Verdict System

Every verdict in rustbox is a pure function over kernel evidence. We never guess.

The problem with most judges

Most online judges classify verdicts like this:

if exit_code != 0:     return "Runtime Error"
if wall_time > limit:  return "Time Limit"
if memory > limit:     return "Memory Limit"
return "Accepted"

This is wrong in subtle ways. What if the process was OOM-killed with exit code 137? Is that RE or MLE? What if the process hit a CPU time limit but the wall clock hasn’t expired? What if the judge killed the process for timeout but the process also crashed independently?

Evidence bundles

rustbox collects evidence from multiple kernel sources before making a verdict:

Wait outcome - exit code, terminating signal, stop/continue status
Judge actions - what the judge did (timer kills, escalations)
Cgroup evidence - memory peak, OOM events, CPU usage
Timing evidence - wall time, CPU time, divergence classification
Process lifecycle - descendant containment, zombie count
Collection errors - what we failed to collect

The verdict classifier takes this bundle and applies a decision tree:

Cleanup failure? → Internal Error (evidence integrity compromised)
Evidence collection errors? → Internal Error
Judge killed the process? → Check why (timeout → TLE, OOM → MLE)
OOM events in cgroup? → Memory Limit Exceeded
Exit code 0? → Accepted
Non-zero exit? → Runtime Error
Signal without attribution? → Signaled

Divergence detection

CPU time and wall time don’t always agree. The ratio tells you something:

CPU/Wall ratio	Classification	What it means
> 0.8	CPU-bound	Process was computing the whole time
< 0.3	Sleep/block-bound	Process was waiting (sleep, I/O)
Intermediate	Host interference suspected	System load may have affected results

This matters for competitive programming: a TLE where the process was CPU-bound is a genuine algorithm problem.
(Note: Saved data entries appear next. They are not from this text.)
-- ==== Sys2Proof/Tests/Slice0.lean ====
section
/-! SUPPORT. Tests of single steps against the vectors of 95_test_vectors.md and the encodings of
30_encoding.md, and for every statement with hypotheses a witness that meets them, clause by clause, at
the boundaries of their ranges. -/

namespace Sys2Proof.Tests

open Sys2Proof.Machine Sys2Proof.Safety

/-! ### Small states -/

/-- What `exec` answers, as a state. -/
def after (i : Instr) (s : State) : State :=
  match exec i s with
  | .next t => t
  | _ => s

/-- What `step` answers, as a state. -/
def afterStep (s : State) : State :=
  match step s with
  | .next t => t
  | _ => s

/-- A state with one word presented and nothing after it. -/
def presenting (w : CmdWord) (s : State) : State := { s with inputs := [.command w] }

/-- A faulted state: F_SEQ from the opcode 0x10, with a region open. -/
def faulted : State := { State.reset with phase := .regionOpen, fault := 2#8, finfo := 0x10#32 }

/-- An open region with `fill` zero bytes in its chunk. -/
def opened (base : Word) (idx : Nat) (fill : Fin 200) (length : Word) : State :=
  { State.reset with
    phase := .regionOpen, base := base, idx := idx, fill := fill, length := length,
    crc16 := crc16 (List.replicate fill.val 0x00#8) }

/-- A finalised image with this CRC32_OUT. -/
def finished (out : Word) : State := { State.reset with phase := .done, crc32Out := out }

/-- `RGN 0` and eight zero bytes after reset, END next: the CRCs are those of 95_test_vectors.md sections
2.1 and 2.2. -/
def tailReady : State :=
  { State.reset with
    phase := .regionOpen, fill := 8, crc16 := 0x313E#16, crc32Run := 0x6904BB59#32,
    inputs := [.command 0x1200000000#40] }

/-- A step from `s`, which is unfaulted, raises the fault with this code. -/
def Raised (s : State) (code : BitVec 8) : Prop :=
  s.fault = 0#8 ∧ step s = .next (afterStep s) ∧ (afterStep s).fault = code ∧ code ≠ 0#8

/-! ### Well-formedness and decoding -/

theorem test_wellFormed_refuses_register_10 : (Instr.rd 10#8).wellFormed = false := by decide

theorem test_wellFormed_refuses_register_255 : (Instr.rd 255#8).wellFormed = false := by decide

theorem test_wellFormed_takes_register_9 : (Instr.rd 9#8).wellFormed = true := by decide

/-- Opcode 0x00 and thirty-two zeros (R81, R82). -/
theorem test_decode_nop : decode 0b0000000000000000000000000000000000000000#40 = .ok .nop := by rfl

/-- Opcode 0x01 and thirty-two zeros. -/
theorem test_decode_rst : decode 0b0000000100000000000000000000000000000000#40 = .ok .rst := by rfl

/-- Opcode 0x10 and the 32-bit base. -/
theorem test_decode_rgn :
    decode 0b0001000010000000000000000000000000000001#40 = .ok (.rgn 0x80000001#32) := by rfl

/-- Opcode 0x11, twenty-four zeros, the byte. -/
theorem test_decode_dat : decode 0b0001000100000000000000000000000011000001#40 = .ok (.dat 0xC1#8) := by rfl

/-- Opcode 0x12 and thirty-two zeros. -/
theorem test_decode_endRgn : decode 0b0001001000000000000000000000000000000000#40 = .ok .endRgn := by rfl

/-- Opcode 0x20, thirty-one zeros, the append bit. -/
theorem test_decode_fin : decode 0b0010000000000000000000000000000000000001#40 = .ok (.fin true) := by rfl

/-- Opcode 0x21 and the 32-bit value. -/
theorem test_decode_chk :
    decode 0b0010000111000000000000000000000000000010#40 = .ok (.chk 0xC0000002#32) := by rfl

/-- Opcode 0x30, twenty-four zeros, the register index. -/
theorem test_decode_rd : decode 0b0011000000000000000000000000000000000110#40 = .ok (.rd 6#8) := by rfl

/-- The illegal words of 95_test_vectors.md section 2.5. -/
theorem test_decode_refuses :
    (decode 0x0000000001#40).toOption = none ∧ (decode 0x0100000001#40).toOption = none ∧
    (decode 0x0200000000#40).toOption = none ∧ (decode 0x1100000100#40).toOption = none ∧
    (decode 0x1200000001#40).toOption = none ∧ (decode 0x2000000002#40).toOption = none ∧
    (decode 0x300000000A#40).toOption = none ∧ (decode 0xFF00000000#40).toOption = none := by decide

theorem test_encode_chk : encode (.chk 0xA19A6E15#32) = 0x21A19A6E15#40 := by decide

theorem test_decodeTableWord :
    decodeTableWord 40 0x1100000031 = some (.dat 0x31#8) ∧ decodeTableWord 8 0 = some .nop ∧
    decodeTableWord 48 0x010000000000 = none := by decide

/-- The word that `withFetchWord` presents is the next one executed. -/
theorem test_withFetchWord : (afterStep (State.reset.withFetchWord 40 0x1008000000)).base = 0x08000000#32 := by
  decide

/-! ### The two CRCs and the frame -/

/-- 95_test_vectors.md section 2.1. -/
theorem test_crc16_steps :
    crc16Step 0x1234#16 0x56#8 = 0x3C40#16 ∧ crc16Step 0x0000#16 0x80#8 = 0x9188#16 := by decide

/-- 95_test_vectors.md section 2.2. -/
theorem test_crc32_steps :
    crc32Step 0x12345678#32 0x9A#8 = 0x7B527556#32 ∧ crc32Step 0x00000000#32 0x80#8 = 0x690CE0EE#32 := by
  decide +kernel

/-- 95_test_vectors.md section 2.3, the third frame. -/
theorem test_frame_third_vector :
    encodeFrame 0x00000000#32 8 0x313E#16 (List.replicate 8 0x00#8) =
      [0x2A#8, 0x75#8, 0x00#8, 0x00#8, 0x00#8, 0x00#8, 0x00#8, 0x00#8, 0x08#8, 0x00#8, 0x3E#8, 0x31#8]
        ++ List.replicate 200 0x00#8 ++ [0x0A#8, 0x00#8, 0x00#8, 0x00#8] := by
  decide +kernel

/-- 95_test_vectors.md section 2.3, the header of the second frame. -/
theorem test_frame_second_header :
    (encodeFrame 0xFFFFFF38#32 200 0x0A22#16 (List.replicate 200 0xAA#8)).take 13 =
      [0x2A#8, 0x75#8, 0x00#8, 0x00#8, 0x38#8, 0xFF#8, 0xFF#8, 0xFF#8, 0xC8#8, 0x00#8, 0x22#8, 0x0A#8,
       0xAA#8] := by
  decide +kernel

/-! ### The commands (95_test_vectors.md sections 2.4 to 2.6) -/

theorem test_nop_while_faulted : after .nop faulted = faulted := by decide

theorem test_rst_leaves_fault : after .rst faulted = State.reset := by decide

theorem test_rgn_opens : status (after (.rgn 0x08000000#32) State.reset) = 0x00000001#32 := by decide

theorem test_rgn_in_open :
    status (after (.rgn 8#32) (opened 0#32 0 0 0#32)) = 0x00000201#32 ∧
    (after (.rgn 8#32) (opened 0#32 0 0 0#32)).finfo = 0x10#32 ∧
    (after (.rgn 8#32) (opened 0#32 0 0 0#32)).base = 0#32 := by
  decide

/-- The first byte "1" of an image. -/
theorem test_dat_first_byte :
    (after (.dat 0x31#8) (opened 0#32 0 0 0#32)).crc16 = 0xC782#16 ∧
    (after (.dat 0x31#8) (opened 0#32 0 0 0#32)).crc32Run = 0x9EFBCF93#32 ∧
    (after (.dat 0x31#8) (opened 0#32 0 0 0#32)).buf = [(0, 0x31#8)] := by
  decide +kernel

/-- The 200th of 200 zero bytes: the frame at once, with `data_crc16` 0x7A8F. -/
theorem test_dat_200th_byte :
    ((after (.dat 0x00#8) (opened 0xFFFFFF38#32 0 199 0#32)).tx.map fun f => f.take 12) =
      [[0x2A#8, 0x75#8, 0x00#8, 0x00#8, 0x38#8, 0xFF#8, 0xFF#8, 0xFF#8, 0xC8#8, 0x00#8, 0x8F#8, 0x7A#8]] ∧
    (after (.dat 0x00#8) (opened 0xFFFFFF38#32 0 199 0#32)).length = 200#32 := by
  decide +kernel

/-- F_ALIGN (section 2.6). -/
theorem test_end_misaligned :
    status (after .endRgn (opened 0x100#32 0 9 0#32)) = 0x00000301#32 ∧
    (after .endRgn (opened 0x100#32 0 9 0#32)).finfo = 9#32 := by
  decide +kernel

/-- F_LEN_OVF and the last length that passes (section 2.6). -/
theorem test_end_length_limit :
    (after .endRgn (opened 0#32 0 8 0xFFFFFFF8#32)).fault = 5#8 ∧
    (after .endRgn (opened 0#32 0 8 0xFFFFFFF8#32)).finfo = 0xFFFFFFF8#32 ∧
    (after .endRgn (opened 0#32 0 8 0xFFFFFFF0#32)).length = 0xFFFFFFF8#32 := by
  decide +kernel

/-- FIN 1 of the empty image (section 2.5). -/
theorem test_fin_append_empty :
    status (after (.fin true) State.reset) = 0x00000006#32 ∧
    (after (.fin true) State.reset).crc32A = 0xFFFFFFFF#32 ∧
    (after (.fin true) State.reset).crc32Out = 0x00000000#32 := by
  decide +kernel

/-- Append mode after "123456789abcdef0": bytes 15 6E 9A A1 (section 2.2). -/
theorem test_fin_append_order :
    (after (.fin true) { State.reset with crc32Run := 0xA19A6E15#32 }).crc32Out = 0x6448516C#32 := by
  decide +kernel

/-- F_MISMATCH (section 2.6). -/
theorem test_chk_mismatch :
    status (after (.chk 0x12345678#32) (finished 0x6904BB59#32)) = 0x00000602#32 ∧
    (after (.chk 0x12345678#32) (finished 0x6904BB59#32)).finfo = 0x12345678#32 := by
  decide

theorem test_chk_match : after (.chk 0xA19A6E15#32) (finished 0xA19A6E15#32) = finished 0xA19A6E15#32 := by
  decide

/-- `RD 0` in the state of program 4. -/
theorem test_rd_status_while_faulted :
    (after (.rd 0#8) { opened 0x100#32 0 9 0#32 with fault := 3#8, finfo := 9#32 }).rsp = [0x00000301#32] := by
  decide +kernel

/-- `RD 6` at the top of the address space, program 6: the truncated 2^32. -/
theorem test_rd_addr_truncates : (after (.rd 6#8) (opened 0xFFFFFF38#32 1 0 0#32)).rsp = [0#32] := by decide

/-- An illegal word in IDLE is F_ILLEGAL and not F_SEQ (section 2.6, priority). -/
theorem test_illegal_before_sequence :
    status (afterStep (presenting 0x1100000100#40 State.reset)) = 0x00000100#32 ∧
    (afterStep (presenting 0x1100000100#40 State.reset)).finfo = 0x11#32 := by
  decide

/-! ### The command text -/

/-- Lines of programs 1 and 5, with the blanks and comments they have there. -/
theorem test_assemble_lines :
    assemble ("RGN 0x08000000        ; 1008000000\n\nBYTES 0 0 ; two\n".toList ++
        "RD CRC32_OUT          ; 3000000004\nCHK 0xA19A6E15".toList) =
      some [0x1008000000#40, 0x1100000000#40, 0x1100000000#40, 0x3000000004#40, 0x21A19A6E15#40] := by
  decide +kernel

theorem test_assemble_refuses :
    assemble "RD 10".toList = none ∧ assemble "DAT 256".toList = none ∧ assemble "NOP 0".toList = none := by
  decide +kernel

/-- A text after the comma of REGION is refused (log entry 20), as is an index by an unknown name. -/
theorem test_assemble_model_choices :
    assemble "REGION 0x100, ASCII \"12\"".toList = none ∧ assemble "RD BASE".toList = none := by
  decide +kernel

/-! ### Witnesses: reset and decoding -/

theorem witness_RstFollowsItsRule :
    (1#32 : Word) ≠ 0#32 ∧ (0x80000000#32 : Word) ≠ 0#32 ∧
    (presenting (0x01#8 ++ 1#32) State.reset).inputs = .command (0x01#8 ++ 1#32) :: [] ∧
    (presenting (0x01#8 ++ 1#32) State.reset).fault = 0#8 ∧
    (presenting (0x01#8 ++ 1#32) faulted).inputs = .command (0x01#8 ++ 1#32) :: [] ∧
    (presenting (0x01#8 ++ 1#32) faulted).fault ≠ 0#8 ∧
    ({ faulted with inputs := [HostInput.reset] } : State).inputs = .reset :: [] := by
  decide

theorem witness_DecodeOfEncode :
    (Instr.rd 9#8).wellFormed = true ∧ (Instr.rd 0#8).wellFormed = true ∧
    (Instr.rgn 0xFFFFFFFF#32).wellFormed = true := by
  decide

theorem witness_EncodeOfDecode :
    decode 0x3000000009#40 = .ok (.rd 9#8) ∧ decode 0x11000000FF#40 = .ok (.dat 0xFF#8) := ⟨rfl, rfl⟩

/-- The word of a table row, and the first words past RD's limit and past DAT's operand. -/
theorem witness_LegalWordsAreTheTable :
    LegalWord 0x3000000009#40 ∧ ¬ LegalWord 0x300000000A#40 ∧ ¬ LegalWord 0x1100000100#40 := by
  unfold LegalWord
  decide

theorem witness_StepRunsDecodedCommand :
    decode 0x1008000000#40 = .ok (.rgn 0x08000000#32) ∧
    (presenting 0x1008000000#40 State.reset).inputs = .command 0x1008000000#40 :: [] := ⟨rfl, rfl⟩

/-- A reserved opcode in phase DONE. -/
theorem witness_IllegalWordRaisesIllegal :
    ¬ LegalWord 0x0200000000#40 ∧
    (presenting 0x0200000000#40 (finished 0#32)).fault = 0#8 ∧
    (presenting 0x0200000000#40 (finished 0#32)).inputs = .command 0x0200000000#40 :: [] := by
  unfold LegalWord
  decide

theorem witness_StepWithNoInputWaits : State.reset.inputs = [] ∧ faulted.inputs = [] := by decide

/-! ### Witnesses: the commands -/

/-- An operand that differs from 0 in one bit, at each end, unfaulted and faulted. -/
theorem witness_NopFollowsItsRule :
    (1#32 : Word) ≠ 0#32 ∧ (0x80000000#32 : Word) ≠ 0#32 ∧
    (presenting (0x00#8 ++ 1#32) State.reset).inputs = .command (0x00#8 ++ 1#32) :: [] ∧
    (presenting (0x00#8 ++ 1#32) State.reset).fault = 0#8 ∧
    (presenting (0x00#8 ++ 1#32) faulted).inputs = .command (0x00#8 ++ 1#32) :: [] ∧
    (presenting (0x00#8 ++ 1#32) faulted).fault ≠ 0#8 := by
  decide

theorem witness_RgnFollowsItsRule :
    faulted.fault ≠ 0#8 ∧
    ((opened 0#32 0 0 0#32).fault = 0#8 ∧ (opened 0#32 0 0 0#32).phase ≠ .idle) ∧
    ((finished 0#32).fault = 0#8 ∧ (finished 0#32).phase ≠ .idle) ∧
    (State.reset.fault = 0#8 ∧ State.reset.phase = .idle) := by
  decide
A TLE where the process was sleeping might be a broken test case.

Verdict provenance

Every verdict includes an audit trail:

{
  "verdict_actor": "kernel",
  "verdict_cause": "mle_kernel_oom",
  "verdict_evidence_sources": ["wait_outcome", "cgroup_evidence", "oom_events"],
  "memory_peak": 134217728
}

If a contestant disputes a verdict, you can show exactly which kernel evidence led to the classification.